▶ _Your instructions_
Give again, word for word, every line in the entries below from the line with "else if bytes.length = 8 && a % 8 = 0 then" up to and including the line with "REGDATA response. -/", and no other line.

── Entries supplied

/-- A write that has passed R9 takes effect, or is turned away by a rule of its register. -/
def applyWrite (r : Reg) (w : Word) (s : State) : Bool × State :=
  let ws := r.name.row.maskOf (· == .ws)
  match r.name with
  | .hosttick => (true, if bit w 0 then tickRequest 3 s else s)
  | .wgCtrl => writeWgCtrl w s
  | .seg => (true, writeSeg r.i r.j (w &&& 0x80000FFF#32) s)
  | .doorbell => ringDoorbell w s
  | .ringcfg => (true, enableRing w s)
  | .ringbaseLo => (true, s.setReg .ringbaseLo 0 0 (w &&& 0xFFFFFFF0#32))
  | .dmaBaseLo => (true, s.setReg .dmaBaseLo r.i 0 (w &&& 0xFFFFFFE0#32))
  | .rxbaseLo => (true, s.setReg .rxbaseLo r.i 0 (w &&& 0xFFFFFFE0#32))
  | .txbaseLo => (true, s.setReg .txbaseLo r.i 0 (w &&& 0xFFFFFFE0#32))
  | .dmaCtrl => (true, writeDmaCtrl r.i w s)
  | .rxcfg => (true, writeNicCfg false r.i w s)
  | .txcfg => (true, writeNicCfg true r.i w s)
  | .msixCtrl => (true, writeMsixCtrl r.i w s)
  | .cairnAck => (true, writeCairnAck w s)
  | .cairnWinsel => (true, writeCairnWinsel w s)
  | .probectl => (true, writeProbectl r.i w s)
  | .ptprate => (true, (rebasePtp r.i s).setReg .ptprate r.i 0 w)
  | .ptpstepLo => (true, writePtpStep r.i w s)
  | .illstat =>
    let x := s.recThisCycle .illstat r.i
    (true, if bit w 31 && x ≠ 0 then s.setReg .illstat r.i 0 x else clearSet r w s)
  | _ =>
    if ws ≠ 0 then joinGroup (r.addr, w &&& ws) s
    else (true, clearSet r w s)

/-- A write of a mapped register, applied whole or rejected whole with WRITE_REJECT (R7, R9). -/
def writeReg (r : Reg) (w : Word) (s : State) : Bool × State :=
  let wx := r.name.row.maskOf (· == .wx)
  if !(valueOk r w) || (wx ≠ 0 && wxRuns s r) then (false, writeReject s) else applyWrite r w s

/-- An aligned 32-bit write of BAR0: whether it was accepted, and the state after it (R6, R389, R415). -/
def busWrite (a : Nat) (w : Word) (s : State) : Bool × State :=
  if blockHidden s a then (true, s)
  else match mappedReg a with
    | none => (false, writeReject s)
    | some r => if a % 4 ≠ 0 then (false, writeReject s) else writeReg r w s

/-- A host write of bytes: one or two aligned 32-bit writes, lower address first; any other size or alignment is dropped
(R6). -/
def hostWrite (a : Nat) (bytes : List Byte) (s : State) : State :=
  if blockHidden s a then s
  else if bytes.length = 4 && a % 4 = 0 then (busWrite a (BitVec.ofNat 32 (leNat bytes)) s).2
  else if bytes.length = 8 && a % 8 = 0 then
    let s := (busWrite a (BitVec.ofNat 32 (leAt bytes 0 4)) s).2
    (busWrite (a + 4) (BitVec.ofNat 32 (leAt bytes 4 4)) s).2
  else writeReject s

/-- A write of one register by its own command. -/
def writeOf (n : RegName) (i : Nat) (w : Word) (s : State) : State := (busWrite (Reg.addr ⟨n, i, 0⟩) w s).2

/-- A host read of `n` bytes: one or two aligned 32-bit reads, lower address first; any other size or alignment returns all ones
and has no effect (R6). -/
def hostRead (a n : Nat) (s : State) : List Byte × State :=
  if n = 4 && a % 4 = 0 then
    let r := busRead a s
    (leBytes 4 r.1.toNat, r.2)
  else if n = 8 && a % 8 = 0 then
    let r := busRead a s
    let q := busRead (a + 4) r.2
    (leBytes 4 r.1.toNat ++ leBytes 4 q.1.toNat, q.2)
  else (List.replicate n 0xFF, s)

/-- A host read that begins at a register by its own command, with what it returns. -/
def readOf (n : RegName) (i len : Nat) (s : State) : State :=
  let r := hostRead (Reg.addr ⟨n, i, 0⟩) len s
  r.2.emit (.readData r.1)

/-! ### REGRD and REGWR of the droveway -/

/-- The BAR0 address a register packet names at its node: word WORD of the fold's or the node's register block (R249). -/
def pktReg (p : Pkt) (fold : Bool) : Nat :=
  (if fold then 0x300000 else 0x100000) + 4096 * p.dst.toNat + 4 * (p.word.toNat % 1024)

/-- REGRD at its node: the register's value in a REGDATA response. -/
def regrdOp (p : Pkt) (fold : Bool) (s : State) : State :=
  if p.net != .req || p.type ≠ 8 || 288 ≤ p.dst.toNat || (fold && 272 ≤ p.dst.toNat) then s
  else
    match takeLocal p.dst.toNat 4 p s with
    | none => s
    | some s =>
      let r := busRead (pktReg p fold) s
      r.2.emit (.packet (reply r.2 p.dst.toNat p 5 [BitVec.ofNat 64 r.1.toNat]))

/-- REGWR at its node: the write, and an ACK. -/
def regwrOp (p : Pkt) (fold : Bool) (s : State) : State :=
  if p.net != .req || p.type ≠ 9 || 288 ≤ p.dst.toNat || (fold && 272 ≤ p.dst.toNat) then s
  else
    match takeLocal p.dst.toNat 4 p s with
    | none => s
    | some s =>
      let s := (busWrite (pktReg p fold) (BitVec.ofNat 32 (p.body.payload.headD 0).toNat) s).2
      s.emit (.packet (reply s p.dst.toNat p 1 []))

/-! ### The commands -/

/-- HOSTTICK (R18). -/
def execHosttick (w : Word) (s : State) : Out := .next (writeOf .hosttick 0 w s)

/-- WG_ARM: a write of 1 to WG.CTRL.ARM (R322). -/
def execWgArm (s : State) : Out := .next (writeOf .wgCtrl 0 1 s)

/-- WG_DISCARD: a write of 1 to WG.CTRL.DISCARD (R322). -/
def execWgDiscard (s : State) : Out := .next (writeOf .wgCtrl 0 2 s)

/-- REGISTER_WRITE (R6, R7). -/
def execRegisterWrite (addr : BitVec 26) (bytes : List Byte) (s : State) : Out := .next (hostWrite addr.toNat bytes s)

/-- EPOCH_LO_READ (R6, R17). -/
def execEpochLoRead (s : State) (len : Fin 9 := 4) : Out := .next (readOf .epochLo 0 len s)

/-- TIMERX_LO_READ (R6, R363). -/
def execTimerxLoRead (l : Fin 32) (s : State) (len : Fin 9 := 4) : Out := .next (readOf .timerxLo l len s)

/-- PTPTIME_LO_READ (R6, R369). -/
def execPtptimeLoRead (l : Fin 32) (s : State) (len : Fin 9 := 4) : Out := .next (readOf .ptptimeLo l len s)

/-- PTPSTEP_LO_WRITE (R369). -/
def execPtpstepLoWrite (l : Fin 32) (w : Word) (s : State) : Out := .next (writeOf .ptpstepLo l w s)

/-- PROBECTL_WRITE (R277). -/
def execProbectlWrite (n : Fin 288) (w : Word) (s : State) : Out := .next (writeOf .probectl n w s)

/-- RING_ENABLE (R404). -/
def execRingEnable (w : Word) (s : State) : Out := .next (writeOf .ringcfg 0 w s)

/-- MSIX_UNMASK (R405). -/
def execMsixUnmask (v : Fin 64) (w : Word) (s : State) : Out := .next (writeOf .msixCtrl v w s)

/-- CAIRN_ACK_WRITE (R454). -/
def execCairnAckWrite (w : Word) (s : State) : Out := .next (writeOf .cairnAck 0 w s)

/-- CAIRN_WINSEL_WRITE (R449). -/
def execCairnWinselWrite (w : Word) (s : State) : Out := .next (writeOf .cairnWinsel 0 w s)

/-- DMA_ENABLE (R407). -/
def execDmaEnable (c : Fin 8) (w : Word) (s : State) : Out := .next (writeOf .dmaCtrl c w s)

/-- DMA_RESUME: a write of CTRL whose RESUME is 1 (R408). -/
def execDmaResume (c : Fin 8) (w : Word) (s : State) : Out := .next (writeOf .dmaCtrl c (w ||| 0x40000000#32) s)

/-- NIC_RING_ENABLE (R409). -/
def execNicRingEnable (l : Fin 32) (tx : Bool) (w : Word) (s : State) : Out :=
  .next (writeOf (if tx then .txcfg else .rxcfg) l w s)

/-- REGRD (R249). -/
def execRegrd (p : Pkt) (fold : Bool) (s : State) : Out := .next (regrdOp p fold s)

/-- REGWR (R249). -/
def execRegwr (p : Pkt) (fold : Bool) (s : State) : Out := .next (regwrOp p fold s)

/-- The message that a vector's hold-off held back is sent; in D3hot it stays held (R387, R405). -/
def sendHeld (v : Nat) (s : State) : State :=
  if s.inD3 || !(bit s.evt.heldOff v) then s
  else signal v { s with evt := { s.evt with heldOff := s.evt.heldOff &&& ~~~(1#64 <<< v) } }

/-- HOLDOFF_EXPIRY: the hold-off of a vector ends, and a held signal sends its message (R405). -/
def execHoldoffExpiry (v : Fin 64) (s : State) : Out :=
  .next (if bit s.evt.heldOff v then
      sendHeld v (match Store.get s.evt.sent none v with
        | none => s
        | some t => advanceTime (t + 1000 * s.rf .holdoff 0 9 0) s)
    else s)

/-- Return to D0: the messages owed are sent, of vectors unmasked or out of their hold-off meanwhile (R387, R405; log entry 115). -/
def returnD0 (s : State) : State :=
  (List.range 64).foldl (fun s v =>
    if !(bit (s.reg .msixCtrl v) 0) && bit (s.reg .msixPba (v / 32)) (v % 32) then signal v (setPba v false s)
    else if inHoldoff v s then s else sendHeld v s) (s.setRf .usbStatus 0 24 24 0)

end Sys2Proof.Machine
end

────

▶ _Answer below_
  else if bytes.length = 8 && a % 8 = 0 then
    let s := (busWrite a (BitVec.ofNat 32 (leAt bytes 0 4)) s).2
    (busWrite (a + 4) (BitVec.ofNat 32 (leAt bytes 4 4)) s).2
  else writeReject s

/-- A write of one register by its own command. -/
def writeOf (n : RegName) (i : Nat) (w : Word) (s : State) : State := (busWrite (Reg.addr ⟨n, i, 0⟩) w s).2

/-- A host read of `n` bytes: one or two aligned 32-bit reads, lower address first; any other size or alignment returns all ones
and has no effect (R6). -/
def hostRead (a n : Nat) (s : State) : List Byte × State :=
  if n = 4 && a % 4 = 0 then
    let r := busRead a s
    (leBytes 4 r.1.toNat, r.2)
  else if n = 8 && a % 8 = 0 then
    let r := busRead a s
    let q := busRead (a + 4) r.2
    (leBytes 4 r.1.toNat ++ leBytes 4 q.1.toNat, q.2)
  else (List.replicate n 0xFF, s)

/-- A host read that begins at a register by its own command, with what it returns. -/
def readOf (n : RegName) (i len : Nat) (s : State) : State :=
  let r := hostRead (Reg.addr ⟨n, i, 0⟩) len s
  r.2.emit (.readData r.1)

/-! ### REGRD and REGWR of the droveway -/

/-- The BAR0 address a register packet names at its node: word WORD of the fold's or the node's register block (R249). -/
def pktReg (p : Pkt) (fold : Bool) : Nat :=
  (if fold then 0x300000 else 0x100000) + 4096 * p.dst.toNat + 4 * (p.word.toNat % 1024)

/-- REGRD at its node: the register's value in a REGDATA response. -/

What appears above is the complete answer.